The company's German webshop went online in 1997. By 2020, online shops had been launched in eight other countries. In 2011, Bonprix launched the first German webshop for mobile devices, followed by international mobile shops. In 2016, the Bonprix app was introduced.

Bonprix opened a first retail store in 1999 in Hamburg. Further stores followed in Germany and other countries. Since 2016, the company has been restructuring its retail network; by 2020, most retail stores had closed. In 2019, the "Fashion Connect Store" opened in Hamburg, a pilot project for a digitally assisted shopping experience. This last store was closed in 2023, meaning that Bonprix no longer has a location-based retail business.

== Business operations ==
=== Corporate structure ===
The Bonprix Group consists of seven companies, all of which are part of the Otto Group. In the fiscal year 2023/2024, the Bonprix Group generated a revenue of €1.52 billion and is thus one of the highest-grossing companies in the Otto Group.
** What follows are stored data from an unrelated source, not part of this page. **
/-- Requester state (R163, R170, R171, R213-R215). -/
structure Requester where
  una : Psn
  nxt : Psn
  flight : List Flight
  /-- PSNs waiting to be resent, oldest first. -/
  resend : List Psn
  msgId : BitVec 16
  sendCount : BitVec 32
  newPackets : Nat
  haveSample : Bool
  srtt : Nat
  rttvar : Nat
  rto : Nat
  rtoCur : Nat
  retries : Nat
  rnrRetries : Nat
  /-- Waiting RNR_DELAY, to resend from this PSN. -/
  rnrFrom : Option Psn
  rnrUntil : Nat
  /-- Waiting RETRY_HINT, to resend from this PSN. -/
  parkFrom : Option Psn
  parkUntil : Nat
  parkCount : Nat
  balance : Int
  /-- Credit entries: bytes left and expiry, oldest first (R214). -/
  credits : List (Nat × Nat)
  need : Nat
  reported : Nat
  lastReport : Option Nat
  /-- A demand report waits for its µs (R215). -/
  reportDue : Bool
  waitSince : Option Nat
  /-- The SEND that rnrRetries counts for (R153). -/
  rnrOf : Option RingIndex
  deriving DecidableEq, Repr

/-- State of a PSN at the responder; an unlisted one is ABSENT (Table 07-1). -/
inductive PsnSt where
  | held | done | reported
  deriving DecidableEq, Repr

structure PsnRec where
  st : PsnSt
  opcode : Byte
  msgId : BitVec 16
  deriving DecidableEq, Repr

/-- A message under way at the responder. -/
structure Msg where
  msgId : BitVec 16
  opcode : Byte
  lastPsn : Option Psn
  length : Nat
  imm : BitVec 32
  immValid : Bool
  solicited : Bool
  /-- The receive entry it took. -/
  recv : Option RecvE
  /-- Half-port writes it placed. -/
  placed : List (Nat × Nat)
  /-- Its refused packets, each with its syndrome, in order (R177, R179). -/
  failed : List (Psn × Nat)
  violation : Bool
  bytes : Nat
  deriving DecidableEq, Repr

/-- A READ or atomic request that passed its checks and waits for lower PSNs, or an AtomicOp outstanding (R154). Its check
stands: the region, and the half-port and bus address of its first byte, are those it passed against (R150). -/
structure HeldReq where
  arrival : Arrival
  issued : Bool
  region : Nat
  path : Nat
  addr : Nat
  deriving DecidableEq, Repr

structure Responder where
  e : Psn
  re : Psn
  window : Tab PsnRec
  highest : Option Psn
  msgs : List Msg
  /-- PSN of the first packet refused: no message from there on completes (R177). -/
  failed : Option Psn
  heldReqs : List HeldReq
  cacheBlock : Bool
  cache : List (Psn × BitVec 64)
  lastReAck : Option Nat
  doneSince : Option Nat
  needMax : Nat
  granted : Nat
  arrived : Nat
  /-- Grants formed: instant and bytes. -/
  recent : List (Nat × Nat)
  /-- Grant waiting for an ACK to carry it, in 4 KiB units. -/
  grantOut : Nat
  lastHp : Option Nat
  /-- Receive entries retired since RESET, aborted ones not counted. -/
  recvBase : BitVec 32
  recvs : List RecvE
  deriving DecidableEq, Repr

inductive QpType where
  | rc | ud | coll | roceRc
  deriving DecidableEq, Repr

inductive QpSt where
  | reset | init | rtr | rts | error | frozen
  deriving DecidableEq, Repr

/-- Cipher state of a QP (R410, R414, R416-R418). -/
structure Cipher where
  /-- The previous slot, and whether the QP sends under the current one yet. -/
  prev : Option Nat
  useNew : Bool
  /-- Instants at which ROLL_LEAD and ROLL_GRACE end. -/
  leadAt : Option Nat
  graceAt : Option Nat
  /-- Extended PSNs: next to send, UNA and E, 40 bits each. -/
  extNxt : Nat
  extUna : Nat
  extE : Nat
  /-- Last execution of the 16 most recent READ PSNs, newest first. -/
  reads : List (Psn × Nat)
  /-- KEY_EXHAUSTING was raised, and the last security log entry of a tag failure. -/
  warned : Bool
  tagLogAt : Option Nat
  deriving DecidableEq, Repr
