-- ==== Sys2Proof/Machine/ObjTable.lean ====
section
/-! DEFINITION. The rows of the object dictionary: address, type, access right, privilege classes, default,
persistence class and owner of every object, as each chapter's object table lists them (R47, R48, R53). -/

namespace Sys2Proof.Machine

/-- The types of Table 03-1. -/
inductive ObjType where
  | bool | u8 | u16 | u32 | u64 | i32 | f32
  | bytes (n : Nat)
  | string
  /-- With the maximum length DESCRIBE reports. -/
  | domain (max : Nat)
  deriving DecidableEq, Repr

/-- Access rights of Table 03-2. -/
inductive Access where
  | ro | rw | wo | rwd
  deriving DecidableEq, Repr

/-- Persistence classes of R52. -/
inductive Persist where
  | v | s | f
  deriving DecidableEq, Repr

/-- The enable that owns an RWD object (R50). -/
inductive Owner where
  | none | operate | sub (n : Nat)
  deriving DecidableEq, Repr

/-- A row of an object table: `count` indices from `index`, and at each of them `subs` subindexes from `sub`.
`priv` has bit 0 M, bit 1 P, bit 2 V, bit 3 F (R51). `dflts` lists the defaults instance by instance; the last
one holds for the rest, and an empty list is zero. -/
structure ObjRow where
  index : Nat
  count : Nat
  sub : Nat
  subs : Nat
  ty : ObjType
  access : Access
  priv : Nat
  persist : Persist
  owner : Owner
  dflts : List Nat
  deriving DecidableEq, Repr

/-! ## Objects of chapter 2 -/

/-- PACE_PROFILE, 0x2100.01 (Table of chapter 2). -/
def Row.paceProfile : ObjRow :=
  ⟨0x2100, 1, 0x01, 1, .u8, .rw, 3, .s, .none, []⟩

/-- PACE_MARGIN, 0x2100.02 (Table of chapter 2). -/
def Row.paceMargin : ObjRow :=
  ⟨0x2100, 1, 0x02, 1, .u8, .rw, 3, .s, .none, [4]⟩

/-- PACE_LIVE, 0x2100.03 (Table of chapter 2). -/
def Row.paceLive : ObjRow :=
  ⟨0x2100, 1, 0x03, 1, .u16, .ro, 15, .v, .none, []⟩

/-- VCORE_SET, 0x2100.04 (Table of chapter 2). -/
def Row.vcoreSet : ObjRow :=
  ⟨0x2100, 1, 0x04, 1, .u16, .ro, 3, .v, .none, [750]⟩

/-- PACE_STATUS, 0x2100.05 (Table of chapter 2). -/
def Row.paceStatus : ObjRow :=
  ⟨0x2100, 1, 0x05, 1, .u32, .ro, 11, .v, .none, []⟩

/-- PACE_MON, 0x2101.01 (Table of chapter 2). -/
def Row.paceMon : ObjRow :=
  ⟨0x2101, 1, 0x01, 32, .u16, .ro, 3, .v, .none, []⟩

/-- PACE_MON_EXCLUDED, 0x2101.21 (Table of chapter 2). -/
def Row.paceMonExcluded : ObjRow :=
  ⟨0x2101, 1, 0x21, 1, .u32, .ro, 3, .v, .none, []⟩

/-- STALL_MAP, 0x2102.01 (Table of chapter 2). -/
def Row.stallMap : ObjRow :=
  ⟨0x2102, 1, 0x01, 1, .bytes 16, .ro, 3, .v, .none, []⟩

/-- STALL_FIRST, 0x2102.02 (Table of chapter 2). -/
def Row.stallFirst : ObjRow :=
  ⟨0x2102, 1, 0x02, 1, .u8, .ro, 3, .v, .none, [0xff]⟩

/-- STALL_TIME, 0x2102.03 (Table of chapter 2). -/
def Row.stallTime : ObjRow :=
  ⟨0x2102, 1, 0x03, 1, .u64, .ro, 3, .v, .none, []⟩

/-- TIMER_NS, 0x2103.01 (Table of chapter 2). -/
def Row.timerNs : ObjRow :=
  ⟨0x2103, 1, 0x01, 1, .u64, .ro, 15, .v, .none, []⟩

def rowsOf2 : List ObjRow :=
  [Row.paceProfile, Row.paceMargin, Row.paceLive, Row.vcoreSet, Row.paceStatus, Row.paceMon, Row.paceMonExcluded, Row.stallMap, Row.stallFirst, Row.stallTime, Row.timerNs]

/-! ## Objects of chapter 3 -/

/-- VENDOR, 0x1000.01 (Table of chapter 3). -/
def Row.vendor : ObjRow :=
  ⟨0x1000, 1, 0x01, 1, .string, .ro, 15, .f, .none, []⟩

/-- PART, 0x1000.02 (Table of chapter 3). -/
def Row.part : ObjRow :=
  ⟨0x1000, 1, 0x02, 1, .string, .ro, 15, .f, .none, []⟩

/-- VENDOR_PEN, 0x1000.03 (Table of chapter 3). -/
def Row.vendorPen : ObjRow :=
  ⟨0x1000, 1, 0x03, 1, .u32, .ro, 15, .f, .none, [208449]⟩

/-- SERIAL, 0x1000.04 (Table of chapter 3). -/
def Row.serial : ObjRow :=
  ⟨0x1000, 1, 0x04, 1, .string, .ro, 11, .f, .none, []⟩

/-- HW_STEPPING, 0x1000.05 (Table of chapter 3). -/
def Row.hwStepping : ObjRow :=
  ⟨0x1000, 1, 0x05, 1, .u16, .ro, 11, .f, .none, []⟩

/-- FW_VERSION, 0x1000.06 (Table of chapter 3). -/
def Row.fwVersion : ObjRow :=
  ⟨0x1000, 1, 0x06, 1, .u32, .ro, 15, .v, .none, []⟩

/-- ROM_VERSION, 0x1000.07 (Table of chapter 3). -/
def Row.romVersion : ObjRow :=
  ⟨0x1000, 1, 0x07, 1, .u32, .ro, 3, .f, .none, []⟩

/-- EVENT_SINK, 0x1001.01 (Table of chapter 3). -/
def Row.eventSink : ObjRow :=
  ⟨0x1001, 1, 0x01, 1, .u8, .rw, 1, .s, .none, []⟩

/-- MAX_DATA, 0x1001.02 (Table of chapter 3). -/
def Row.maxData : ObjRow :=
  ⟨0x1001, 1, 0x02, 1, .u16, .ro, 15, .f, .none, [1024]⟩

/-- FM_ALLOW, 0x1002.01 (Table of chapter 3). -/
def Row.fmAllow : ObjRow :=
  ⟨0x1002, 1, 0x01, 4, .u32, .rw, 3, .s, .none, []⟩

/-- FM_EVENT_QPN, 0x1002.05 (Table of chapter 3). -/
def Row.fmEventQpn : ObjRow :=
  ⟨0x1002, 1, 0x05, 4, .u32, .rw, 3, .s, .none, []⟩

/-- OPERATE, 0x2000.01 (Table of chapter 3). -/
def Row.operate : ObjRow :=
  ⟨0x2000, 1, 0x01, 1, .bool, .rw, 3, .v, .none, []⟩

/-- REASON, 0x2000.02 (Table of chapter 3). -/
def Row.reason : ObjRow :=
  ⟨0x2000, 1, 0x02, 1, .u32, .ro, 11, .v, .none, []⟩

/-- MODULE_STATE, 0x2000.03 (Table of chapter 3). -/
def Row.moduleState : ObjRow :=
  ⟨0x2000, 1, 0x03, 1, .u8, .ro, 15, .v, .none, []⟩

/-- OFFENDING, 0x2000.04 (Table of chapter 3). -/
def Row.offending : ObjRow :=
  ⟨0x2000, 1, 0x04, 1, .u32, .ro, 3, .v, .none, []⟩

/-- FAULT_LOG, 0x2000.05 (Table of chapter 3). -/
def Row.faultLog : ObjRow :=
  ⟨0x2000, 1, 0x05, 1, .bytes 256, .ro, 11, .v, .none, []⟩

/-- FAULT_COUNT, 0x2000.06 (Table of chapter 3). -/
def Row.faultCount : ObjRow :=
  ⟨0x2000, 1, 0x06, 1, .u32, .ro, 11, .v, .none, []⟩

/-- ENABLE, 0x2011.01 (R69). -/
def Row.enable : ObjRow :=
  ⟨0x2011, 11, 0x01, 1, .bool, .rw, 3, .s, .none, [1]⟩

/-- ENABLE_FIXED, 0x201c.01 (R69). -/
def Row.enableFixed : ObjRow :=
  ⟨0x201C, 3, 0x01, 1, .bool, .ro, 3, .s, .none, [1]⟩

/-- SUBSYS_REASON, 0x2011.02 (Table of chapter 3). -/
def Row.subsysReason : ObjRow :=
  ⟨0x2011, 14, 0x02, 1, .u32, .ro, 3, .v, .none, []⟩

/-- SOFT_RESET, 0x2011.03 (Table of chapter 3). -/
def Row.softReset : ObjRow :=
  ⟨0x2011, 14, 0x03, 1, .bool, .wo, 3, .v, .none, []⟩

/-- CFG_SEQUENCE, 0x2020.01 (Table of chapter 3). -/
def Row.cfgSequence : ObjRow :=
  ⟨0x2020, 1, 0x01, 1, .u32, .ro, 3, .v, .none, []⟩

/-- CFG_STATUS, 0x2020.02 (Table of chapter 3). -/
def Row.cfgStatus : ObjRow :=
  ⟨0x2020, 1, 0x02, 1, .u8, .ro, 3, .v, .none, []⟩

def rowsOf3 : List ObjRow :=
  [Row.vendor, Row.part, Row.vendorPen, Row.serial, Row.hwStepping, Row.fwVersion, Row.romVersion, Row.eventSink, Row.maxData, Row.fmAllow, Row.fmEventQpn, Row.operate] ++
  [Row.reason, Row.moduleState, Row.offending, Row.faultLog, Row.faultCount, Row.enable, Row.enableFixed, Row.subsysReason, Row.softReset, Row.cfgSequence, Row.cfgStatus]

/-! ## Objects of chapter 4 -/

/-- ROLE, 0x3200.01 (Table of chapter 4). -/
def Row.role : ObjRow :=
  ⟨0x3200, 8, 0x01, 1, .u8, .rwd, 3, .s, .operate, [1, 0, 2]⟩

/-- X16, 0x3200.02 (Table of chapter 4). -/
def Row.x16 : ObjRow :=
  ⟨0x3200, 8, 0x02, 1, .bool, .rwd, 3, .s, .operate, []⟩

/-- SPEED_CAP, 0x3200.03 (Table of chapter 4). -/
def Row.speedCap : ObjRow :=
  ⟨0x3200, 8, 0x03, 1, .u8, .rwd, 3, .s, .operate, [32]⟩

/-- IDE_ENABLE, 0x3200.04 (Table of chapter 4). -/
def Row.ideEnable : ObjRow :=
  ⟨0x3200, 8, 0x04, 1, .bool, .rwd, 3, .s, .operate, []⟩

/-- CPL_TIMEOUT, 0x3200.05 (Table of chapter 4). -/
def Row.cplTimeout : ObjRow :=
  ⟨0x3200, 8, 0x05, 1, .u16, .rw, 3, .s, .none, [50]⟩

/-- RO_ENABLE, 0x3200.06 (Table of chapter 4). -/
def Row.roEnable : ObjRow :=
  ⟨0x3200, 8, 0x06, 1, .bool, .rw, 3, .s, .none, []⟩

/-- CXL_DEV_PROTOCOLS, 0x3200.07 (Table of chapter 4). -/
def Row.cxlDevProtocols : ObjRow :=
  ⟨0x3200, 8, 0x07, 1, .u8, .rwd, 3, .s, .operate, [3, 0]⟩

/-- LINK_STATUS, 0x3200.10 (Table of chapter 4). -/
def Row.linkStatus : ObjRow :=
  ⟨0x3200, 8, 0x10, 1, .u32, .ro, 3, .v, .none, []⟩

/-- LINK_DOWN_COUNT, 0x3200.11 (Table of chapter 4). -/
def Row.linkDownCount : ObjRow :=
  ⟨0x3200, 8, 0x11, 1, .u32, .ro, 3, .v, .none, []⟩

/-- UR_COUNT, 0x3200.12 (Table of chapter 4). -/
def Row.urCount : ObjRow :=
  ⟨0x3200, 8, 0x12, 1, .u32, .ro, 3, .v, .none, []⟩

/-- FLUSH_COUNT, 0x3200.13 (Table of chapter 4). -/
def Row.flushCount : ObjRow :=
  ⟨0x3200, 8, 0x13, 1, .u64, .ro, 3, .v, .none, []⟩

/-- FLUSH_FAIL_COUNT, 0x3200.14 (Table of chapter 4). -/
def Row.flushFailCount : ObjRow :=
  ⟨0x3200, 8, 0x14, 1, .u32, .ro, 3, .v, .none, []⟩

/-- DOWN_ID, 0x3200.15 (Table of chapter 4). -/
def Row.downId : ObjRow :=
  ⟨0x3200, 8, 0x15, 1, .u32, .ro, 3, .v, .none, []⟩

/-- DOWN_BAR, 0x3200.20 (Table of chapter 4). -/
def Row.downBar : ObjRow :=
  ⟨0x3200, 8, 0x20, 6, .bytes 16, .ro, 3, .v, .none, []⟩

/-- HDM_WINDOW, 0x2200.01 (Table of chapter 4). -/
def Row.hdmWindow : ObjRow :=
  ⟨0x2200, 1, 0x01, 1, .u16, .rwd, 3, .s, .operate, []⟩

/-- CACHE_ENABLE, 0x2200.02 (Table of chapter 4). -/
def Row.cacheEnable : ObjRow :=
  ⟨0x2200, 1, 0x02, 1, .bool, .rwd, 3, .s, .operate, [1]⟩

/-- HOST_PROTOCOL, 0x2200.03 (Table of chapter 4). -/
def Row.hostProtocol : ObjRow :=
  ⟨0x2200, 1, 0x03, 1, .u8, .ro, 3, .v, .none, []⟩

/-- HOST_HDM_BASE, 0x2200.04 (Table of chapter 4). -/
def Row.hostHdmBase : ObjRow :=
  ⟨0x2200, 1, 0x04, 1, .u64, .ro, 3, .v, .none, []⟩

def rowsOf4 : List ObjRow :=
  [Row.role, Row.x16, Row.speedCap, Row.ideEnable, Row.cplTimeout, Row.roEnable, Row.cxlDevProtocols, Row.linkStatus, Row.linkDownCount, Row.urCount, Row.flushCount, Row.flushFailCount] ++
  [Row.downId, Row.downBar, Row.hdmWindow, Row.cacheEnable, Row.hostProtocol, Row.hostHdmBase]

/-! ## Objects of chapter 5 -/

/-- DEFAULT_RING_ENTRIES, 0x2300.01 (Table of chapter 5). -/
def Row.defaultRingEntries : ObjRow :=
  ⟨0x2300, 1, 0x01, 1, .u32, .rwd, 3, .s, .sub 2, [1024]⟩

/-- DEFAULT_POLL, 0x2300.02 (Table of chapter 5). -/
def Row.defaultPoll : ObjRow :=
  ⟨0x2300, 1, 0x02, 1, .u16, .rwd, 3, .s, .sub 2, [40]⟩

/-- TOKEN_QPS, 0x2300.03 (Table of chapter 5). -/
def Row.tokenQps : ObjRow :=
  ⟨0x2300, 1, 0x03, 1, .u32, .ro, 3, .f, .none, [65536]⟩

/-- DOORBELL_COUNT, 0xa200.01 (Table of chapter 5). -/
def Row.doorbellCount : ObjRow :=
  ⟨0xA200, 1, 0x01, 1, .u64, .ro, 3, .v, .none, []⟩

/-- DOORBELL_INVALID_COUNT, 0xa200.02 (Table of chapter 5). -/
def Row.doorbellInvalidCount : ObjRow :=
  ⟨0xA200, 1, 0x02, 1, .u32, .ro, 3, .v, .none, []⟩

/-- DOORBELL_AHEAD_COUNT, 0xa200.03 (Table of chapter 5). -/
def Row.doorbellAheadCount : ObjRow :=
  ⟨0xA200, 1, 0x03, 1, .u32, .ro, 3, .v, .none, []⟩

/-- REREAD_COUNT, 0xa200.04 (Table of chapter 5). -/
def Row.rereadCount : ObjRow :=
  ⟨0xA200, 1, 0x04, 1, .u64, .ro, 3, .v, .none, []⟩

/-- POLL_READ_COUNT, 0xa200.05 (Table of chapter 5). -/
def Row.pollReadCount : ObjRow :=
  ⟨0xA200, 1, 0x05, 1, .u64, .ro, 3, .v, .none, []⟩

/-- TOKEN_REFUSED_COUNT, 0xa200.06 (Table of chapter 5). -/
def Row.tokenRefusedCount : ObjRow :=
  ⟨0xA200, 1, 0x06, 1, .u32, .ro, 3, .v, .none, []⟩

/-- ABORT_COUNT, 0xa200.07 (Table of chapter 5). -/
def Row.abortCount : ObjRow :=
  ⟨0xA200, 1, 0x07, 1, .bytes 12, .ro, 3, .v, .none, []⟩

/-- CQ_OVERFLOW_COUNT, 0xa200.08 (Table of chapter 5). -/
def Row.cqOverflowCount : ObjRow :=
  ⟨0xA200, 1, 0x08, 1, .u32, .ro, 3, .v, .none, []⟩

def rowsOf5 : List ObjRow :=
  [Row.defaultRingEntries, Row.defaultPoll, Row.tokenQps, Row.doorbellCount, Row.doorbellInvalidCount, Row.doorbellAheadCount, Row.rereadCount, Row.pollReadCount, Row.tokenRefusedCount, Row.abortCount, Row.cqOverflowCount]

/-! ## Objects of chapter 6 -/

/-- CTRL_CMD, 0x4000.01 (Table of chapter 6). -/
def Row.ctrlCmd : ObjRow :=
  ⟨0x4000, 1, 0x01, 1, .bytes 1024, .wo, 3, .v, .none, []⟩

/-- CTRL_RESULT, 0x4000.02 (Table of chapter 6). -/
def Row.ctrlResult : ObjRow :=
  ⟨0x4000, 1, 0x02, 1, .bytes 264, .ro, 3, .v, .none, []⟩

/-- ROCE_PORTS, 0x4001.01 (Table of chapter 6). -/
def Row.rocePorts : ObjRow :=
  ⟨0x4001, 1, 0x01, 1, .u8, .rwd, 3, .s, .sub 3, []⟩

/-- ROCE_QPS, 0x4001.02 (Table of chapter 6). -/
def Row.roceQps : ObjRow :=
  ⟨0x4001, 1, 0x02, 1, .u32, .rwd, 3, .s, .sub 3, []⟩

/-- NATIVE_UDP_PORT, 0x4001.03 (Table of chapter 6). -/
def Row.nativeUdpPort : ObjRow :=
  ⟨0x4001, 1, 0x03, 1, .u16, .rwd, 3, .s, .sub 3, [18515]⟩

/-- ROCE_PEERS, 0x4001.04 (Table of chapter 6). -/
def Row.rocePeers : ObjRow :=
  ⟨0x4001, 1, 0x04, 1, .domain (65536 * 32), .rw, 3, .v, .none, []⟩

/-- UNKNOWN_QP_DROP, 0xa300.01 (Table of chapter 6). -/
def Row.unknownQpDrop : ObjRow :=
  ⟨0xA300, 1, 0x01, 1, .u64, .ro, 3, .v, .none, []⟩

/-- QP_MISMATCH_DROP, 0xa300.02 (Table of chapter 6). -/
def Row.qpMismatchDrop : ObjRow :=
  ⟨0xA300, 1, 0x02, 1, .u64, .ro, 3, .v, .none, []⟩

/-- ACCESS_VIOLATION_COUNT, 0xa300.03 (Table of chapter 6). -/
def Row.accessViolationCount : ObjRow :=
  ⟨0xA300, 1, 0x03, 1, .u32, .ro, 3, .v, .none, []⟩

/-- EQ_LOST_COUNT, 0xa300.04 (Table of chapter 6). -/
def Row.eqLostCount : ObjRow :=
  ⟨0xA300, 1, 0x04, 1, .u32, .ro, 3, .v, .none, []⟩

/-- RNR_NAK_COUNT, 0xa300.05 (Table of chapter 6). -/
def Row.rnrNakCount : ObjRow :=
  ⟨0xA300, 1, 0x05, 1, .u64, .ro, 3, .v, .none, []⟩

/-- BAD_HEADER_DROP, 0xa300.06 (Table of chapter 6). -/
def Row.badHeaderDrop : ObjRow :=
  ⟨0xA300, 1, 0x06, 1, .u64, .ro, 3, .v, .none, []⟩

def rowsOf6 : List ObjRow :=
  [Row.ctrlCmd, Row.ctrlResult, Row.rocePorts, Row.roceQps, Row.nativeUdpPort, Row.rocePeers, Row.unknownQpDrop, Row.qpMismatchDrop, Row.accessViolationCount, Row.eqLostCount, Row.rnrNakCount, Row.badHeaderDrop]

/-! ## Objects of chapter 7 -/

/-- RTO_MIN, 0x4002.01 (Table of chapter 7). -/
def Row.rtoMin : ObjRow :=
  ⟨0x4002, 1, 0x01, 1, .u16, .rwd, 3, .s, .sub 3, [20]⟩

/-- RTO_MAX, 0x4002.02 (Table of chapter 7). -/
def Row.rtoMax : ObjRow :=
  ⟨0x4002, 1, 0x02, 1, .u16, .rwd, 3, .s, .sub 3, [50]⟩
Overall, Bonprix sells its products in over 25 countries and employs around 2500 people. In 2019, more than 54% of the revenue was generated abroad. As of 2023, online sales account for around 90% of sales.

=== Products ===
Bonprix's product range includes clothing, shoes, and accessories for women, men, and children, as well as home textiles, furniture, and decorative items. The collections are designed in-house and produced on a contract manufacturing basis. Bonprix primarily sells its own brands, except for shoes, where third-party brands are also offered. The company operates a logistics centre in Hamburg, which is one of the largest of its kind in Europe.

=== Distribution channels ===
Bonprix follows a multichannel strategy. The company primarily sells its products through online and mobile shops, as well as catalogues. E-commerce has become the company's most important distribution channel; in the 2020/21 fiscal year, around 88% of sales were generated through online and mobile shops. Bonprix's logistics partner since 1996 has been the Otto subsidiary Hermes Fulfilment.

=== Sustainability ===
Since 2017, the company has been increasingly using sustainable materials and climate-friendly transport. Sustainably sourced fibres made up about half of the textile materials used in 2021. This share is planned to be increased to 100% by 2030 as part of the company's corporate responsibility strategy. By the end of 2031, all main materials are to be made from organic wool and fibres.

== Awards ==
- 1st place in the "Best Brand Shop" category at the Internet World Business Shop Awards 2019.
- 1st place in the "Fashion and Accessories" category at the German Online Retail Awards 2019.